Kejagung menduga terdapat bagian keuntungan yang dialokasikan kepada Brigjen Lalu sebagai syarat agar calon mitra memperoleh persetujuan titik SPPG melalui pembelian food tray.
Dugaan adanya aliran keuntungan tersebut menjadi salah satu dasar penyidik menetapkan Lalu sebagai tersangka dalam perkara dugaan korupsi program MBG.
Saat dikonfirmasi mengenai status Lalu sebagai anggota Polri aktif, Syarief membenarkannya.
"Iya, (Lalu) polisi aktif," ucap Syarief. Usai ditetapkan sebagai tersangka, Brigjen Lalu Muhammad Iwan langsung ditahan di Rumah Tahanan Cabang Salemba selama 20 hari untuk kepentingan penyidikan.
Dengan penetapan Brigjen Lalu Muhammad Iwan, jumlah tersangka dalam kasus dugaan korupsi tata kelola program Makan Bergizi Gratis kini menjadi tujuh orang.

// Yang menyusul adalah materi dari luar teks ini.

def execAdd (t : TileId) (th : Thr) (d a b : Reg) (s : State) : Host.Outcome State Fault Refusal :=
  seqCmd s t th (.alu .add d a b)
def execSub (t : TileId) (th : Thr) (d a b : Reg) (s : State) : Host.Outcome State Fault Refusal :=
  seqCmd s t th (.alu .sub d a b)
def execAnd (t : TileId) (th : Thr) (d a b : Reg) (s : State) : Host.Outcome State Fault Refusal :=
  seqCmd s t th (.alu .and d a b)
def execOr (t : TileId) (th : Thr) (d a b : Reg) (s : State) : Host.Outcome State Fault Refusal :=
  seqCmd s t th (.alu .or d a b)
def execXor (t : TileId) (th : Thr) (d a b : Reg) (s : State) : Host.Outcome State Fault Refusal :=
  seqCmd s t th (.alu .xor d a b)
def execShl (t : TileId) (th : Thr) (d a b : Reg) (s : State) : Host.Outcome State Fault Refusal :=
  seqCmd s t th (.alu .shl d a b)
def execShru (t : TileId) (th : Thr) (d a b : Reg) (s : State) : Host.Outcome State Fault Refusal :=
  seqCmd s t th (.alu .shru d a b)
def execShrs (t : TileId) (th : Thr) (d a b : Reg) (s : State) : Host.Outcome State Fault Refusal :=
  seqCmd s t th (.alu .shrs d a b)
def execMul (t : TileId) (th : Thr) (d a b : Reg) (s : State) : Host.Outcome State Fault Refusal :=
  seqCmd s t th (.alu .mul d a b)
def execMulhu (t : TileId) (th : Thr) (d a b : Reg) (s : State) : Host.Outcome State Fault Refusal :=
  seqCmd s t th (.alu .mulhu d a b)
def execCmps (t : TileId) (th : Thr) (d a b : Reg) (s : State) : Host.Outcome State Fault Refusal :=
  seqCmd s t th (.alu .cmps d a b)
def execCmpu (t : TileId) (th : Thr) (d a b : Reg) (s : State) : Host.Outcome State Fault Refusal :=
  seqCmd s t th (.alu .cmpu d a b)
def execMins (t : TileId) (th : Thr) (d a b : Reg) (s : State) : Host.Outcome State Fault Refusal :=
  seqCmd s t th (.alu .mins d a b)
def execMaxs (t : TileId) (th : Thr) (d a b : Reg) (s : State) : Host.Outcome State Fault Refusal :=
  seqCmd s t th (.alu .maxs d a b)
def execMinu (t : TileId) (th : Thr) (d a b : Reg) (s : State) : Host.Outcome State Fault Refusal :=
  seqCmd s t th (.alu .minu d a b)
def execMaxu (t : TileId) (th : Thr) (d a b : Reg) (s : State) : Host.Outcome State Fault Refusal :=
  seqCmd s t th (.alu .maxu d a b)
def execAddk (t : TileId) (th : Thr) (d a : Reg) (k : W16) (s : State) : Host.Outcome State Fault Refusal :=
  seqCmd s t th (.aluK .addk d a k)
def execAndk (t : TileId) (th : Thr) (d a : Reg) (k : W16) (s : State) : Host.Outcome State Fault Refusal :=
  seqCmd s t th (.aluK .andk d a k)
def execOrk (t : TileId) (th : Thr) (d a : Reg) (k : W16) (s : State) : Host.Outcome State Fault Refusal :=
  seqCmd s t th (.aluK .ork d a k)
def execXork (t : TileId) (th : Thr) (d a : Reg) (k : W16) (s : State) : Host.Outcome State Fault Refusal :=
  seqCmd s t th (.aluK .xork d a k)
def execShk (t : TileId) (th : Thr) (d a : Reg) (kind : ShiftKind) (n : Fin 64) (s : State) : Host.Outcome State Fault Refusal :=
  seqCmd s t th (.shk d a kind n)
def execCmpsk (t : TileId) (th : Thr) (d a : Reg) (k : W16) (s : State) : Host.Outcome State Fault Refusal :=
  seqCmd s t th (.aluK .cmpsk d a k)
def execSetk (t : TileId) (th : Thr) (d : Reg) (k : W16) (s : State) : Host.Outcome State Fault Refusal :=
  seqCmd s t th (.setk d k)
def execInsk (t : TileId) (th : Thr) (d : Reg) (p : Fin 4) (k : W16) (s : State) : Host.Outcome State Fault Refusal :=
  seqCmd s t th (.insk d p k)
def execLd (t : TileId) (th : Thr) (d a : Reg) (w : Width) (sg : Bool) (ofs : BitVec 13) (s : State) : Host.Outcome State Fault Refusal :=
  seqCmd s t th (.ld d a w sg ofs)
def execSt (t : TileId) (th : Thr) (d a : Reg) (w : Width) (ofs : BitVec 13) (s : State) : Host.Outcome State Fault Refusal :=
  seqCmd s t th (.st d a w ofs)
def execBrz (t : TileId) (th : Thr) (c : Cond) (a : Reg) (k : W16) (s : State) : Host.Outcome State Fault Refusal :=
  seqCmd s t th (.brz c a k)
def execCall (t : TileId) (th : Thr) (d : Reg) (k : W16) (s : State) : Host.Outcome State Fault Refusal :=
  seqCmd s t th (.call d k)
def execJumpr (t : TileId) (th : Thr) (d a : Reg) (k : W16) (s : State) : Host.Outcome State Fault Refusal :=
  seqCmd s t th (.jumpr d a k)
def execCsrRead (t : TileId) (th : Thr) (d a : Reg) (sel : BitVec 6) (s : State) : Host.Outcome State Fault Refusal :=
  seqCmd s t th (.csr .read d a sel)
def execCsrWrite (t : TileId) (th : Thr) (d a : Reg) (sel : BitVec 6) (s : State) : Host.Outcome State Fault Refusal :=
  seqCmd s t th (.csr .write d a sel)
def execCsrSetBits (t : TileId) (th : Thr) (d a : Reg) (sel : BitVec 6) (s : State) : Host.Outcome State Fault Refusal :=
  seqCmd s t th (.csr .set d a sel)
def execCsrClearBits (t : TileId) (th : Thr) (d a : Reg) (sel : BitVec 6) (s : State) : Host.Outcome State Fault Refusal :=
  seqCmd s t th (.csr .clear d a sel)
def execSwait (t : TileId) (th : Thr) (d a b : Reg) (sel : BitVec 6) (k : Bool) (s : State) : Host.Outcome State Fault Refusal :=
  seqCmd s t th (.sem .swait d a b sel k)
def execSdec (t : TileId) (th : Thr) (d a b : Reg) (sel : BitVec 6) (k : Bool) (s : State) : Host.Outcome State Fault Refusal :=
  seqCmd s t th (.sem .sdec d a b sel k)
def execSsig (t : TileId) (th : Thr) (d a b : Reg) (sel : BitVec 6) (k : Bool) (s : State) : Host.Outcome State Fault Refusal :=
  seqCmd s t th (.sem .ssig d a b sel k)
def execSset (t : TileId) (th : Thr) (d a b : Reg) (sel : BitVec 6) (k : Bool) (s : State) : Host.Outcome State Fault Refusal :=
  seqCmd s t th (.sem .sset d a b sel k)
def execSread (t : TileId) (th : Thr) (d a b : Reg) (sel : BitVec 6) (k : Bool) (s : State) : Host.Outcome State Fault Refusal :=
  seqCmd s t th (.sem .sread d a b sel k)
def execSsigt (t : TileId) (th : Thr) (d a b : Reg) (sel : BitVec 6) (k : Bool) (s : State) : Host.Outcome State Fault Refusal :=
  seqCmd s t th (.sem .ssigt d a b sel k)
def execSsigr (t : TileId) (th : Thr) (d a b : Reg) (sel : BitVec 6) (k : Bool) (s : State) : Host.Outcome State Fault Refusal :=
  seqCmd s t th (.sem .ssigr d a b sel k)
def execTstart (t : TileId) (th : Thr) (d a b : Reg) (s : State) : Host.Outcome State Fault Refusal :=
  seqCmd s t th (.thr .tstart d a b)
def execTexit (t : TileId) (th : Thr) (d a b : Reg) (s : State) : Host.Outcome State Fault Refusal :=
  seqCmd s t th (.thr .texit d a b)
def execTwake (t : TileId) (th : Thr) (d a b : Reg) (s : State) : Host.Outcome State Fault Refusal :=
  seqCmd s t th (.thr .twake d a b)
def execTstop (t : TileId) (th : Thr) (d a b : Reg) (s : State) : Host.Outcome State Fault Refusal :=
  seqCmd s t th (.thr .tstop d a b)
def execIssue (t : TileId) (th : Thr) (d a b : Reg) (u : BitVec 3) (k : Bool) (s : State) : Host.Outcome State Fault Refusal :=
  seqCmd s t th (.issue d a b u k)
def execQcancel (t : TileId) (th : Thr) (d : Reg) (u : BitVec 3) (own : Bool) (s : State) : Host.Outcome State Fault Refusal :=
  seqCmd s t th (.qcancel d u own)
def execFence (t : TileId) (th : Thr) (d : Reg) (m : BitVec 3) (s : State) : Host.Outcome State Fault Refusal :=
  seqCmd s t th (.fence d m)

/-! ### The steps around the instructions -/

/-- STORE_WRITTEN (R238): the thread's oldest posted store is written. -/
def storeWritten (d : Dev) (t : TileId) (th : Thr) : Dev :=
  match (getThread d t th).posted with
  | [] => d
  | s :: _ => flushStores d t th (s.1 + 1)

def execStoreWritten (t : TileId) (th : Thr) (s : State) : Host.Outcome State Fault Refusal :=
  run s fun d => if tileActs d t then storeWritten d t th else d

/-- ISSUE_QUEUE_ENTRY (R223): the descriptor of an ISSUE is accepted: its queue has a free entry and takes it. -/
def issueQueueEntry (d : Dev) (t : TileId) (th : Thr) : Dev :=
  match (getThread d t th).wait with
  | .queue dd e => if hasRoom d t e then wakeThread (acceptIssue d t th dd e) t th else d
  | _ => d

def execIssueQueueEntry (t : TileId) (th : Thr) (s : State) : Host.Outcome State Fault Refusal :=
  run s fun d => if tileActs d t then issueQueueEntry d t th else d

/-- FENCE_END (R238): what the mask names holds; with C the cache is invalidated. -/
def fenceEnd (d : Dev) (t : TileId) (th : Thr) : Dev :=
  match (getThread d t th).wait with
  | .fence m =>
    if (m.getLsbD 0 && !(getThread d t th).posted.isEmpty) || (m.getLsbD 1 && hasOpen d t th) then d
    else wakeThread (if m.getLsbD 2 then modTile d t fun x => { x with icache := [] } else d) t th
  | _ => d

def execFenceEnd (t : TileId) (th : Thr) (s : State) : Host.Outcome State Fault Refusal :=
  run s fun d => if tileActs d t then fenceEnd d t th else d

/-- ISSUE_SELECT (R215, R219): the selected thread fetches, and issues what the cache holds at its PC. -/
def issueSelect (d : Dev) (t : TileId) : Dev :=
  match selectThread d t with
  | none => d
  | some th =>
    let pc := (getThread d t th).pc.toNat
    let pcFault := fun (c : Nat) => let (v, d) := freeNat d; seqFault d t th c (BitVec.ofNat 32 v) pc
    if pc % 4 ≠ 0 then pcFault 3
    else if !inScratch t pc 4 || hitsPool d t pc 4 then pcFault 2
    else
      match fget [] (getTile d t).icache (pc / 64) with
      | [] => tileEv (modThread d t th fun k => { k with st := .blocked, busy := false, wait := .icache (pc / 64) }) t 0x0D 1
      | line =>
        let w := BitVec.ofNat 32 (recf line (pc % 64) 4)
        match decodeSeq w with
        | some i => seqIssueWord d t th w i
        | none => seqFaultOpen (takeSlot d t th) t th 1 w

def execIssueSelect (t : TileId) (s : State) : Host.Outcome State Fault Refusal :=
  run s fun d => if tileActs d t then issueSelect d t else d

/-- BLOCK_TIME_END (R216): the listed tc have run. -/
def blockTimeEnd (d : Dev) (t : TileId) (th : Thr) : Dev :=
  modThread d t th fun k =>
    if k.busy then { k with busy := false, st := if k.st = .blocked ∧ k.wait = .none ∧ !k.held then .ready else k.st } else k

def execBlockTimeEnd (t : TileId) (th : Thr) (s : State) : Host.Outcome State Fault Refusal :=
  run s fun d => if tileActs d t then blockTimeEnd d t th else d

/-- ICACHE_MISS_FILL (R219): the line is read and cached, over the line `evict` when all 256 are taken; a poisoned line
is a thread fault POISON with the PC as DETAIL and the event of R209. -/
def icacheMissFill (d : Dev) (t : TileId) (th : Thr) (evict : Option Nat) : Dev :=
  match (getThread d t th).wait with
  | .icache line =>
    let pc := (getThread d t th).pc.toNat
    match spPoisonAt d t (line * 64) 64 with
    | some a =>
      let (v, d) := freeNat d
      let (id, off) := match allocAtScratch d t a with | some (i, k) => (i, a - k.spAddr) | none => (0, a)
      seqFault (post d 0x0030 2 (tileSource d t 0) (poisonDetail id off 0)) t th 7 (BitVec.ofNat 32 v) pc
    | none =>
      let c := (getTile d t).icache
      let c' := match evict with | some l => fput [] c l [] | none => c
      if c'.length < 256 then
        wakeThread (modTile d t fun x => { x with icache := fput [] c' line (spRead d t (line * 64) 64) }) t th
      else d
  | _ => d

def execIcacheMissFill (t : TileId) (th : Thr) (evict : Option Nat) (s : State) : Host.Outcome State Fault Refusal :=
  run s fun d => if tileActs d t then icacheMissFill d t th evict else d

Sebelumnya, Kejagung telah menetapkan enam tersangka lain dalam kasus dugaan korupsi tata kelola program MBG, yakni mantan Kepala BGN Dadan Hindayana, dua mantan Wakil Kepala BGN Sony Sonjaya dan Lodewyk Pusung, Asep Yusuf Somantri (orang dekat Sony), Komisaris PT Yasa Artha Trimanunggal Andri Mulyono, serta Ketua Yayasan Indonesia Food Security Review (IFSR) Glory Harimas Sihombing.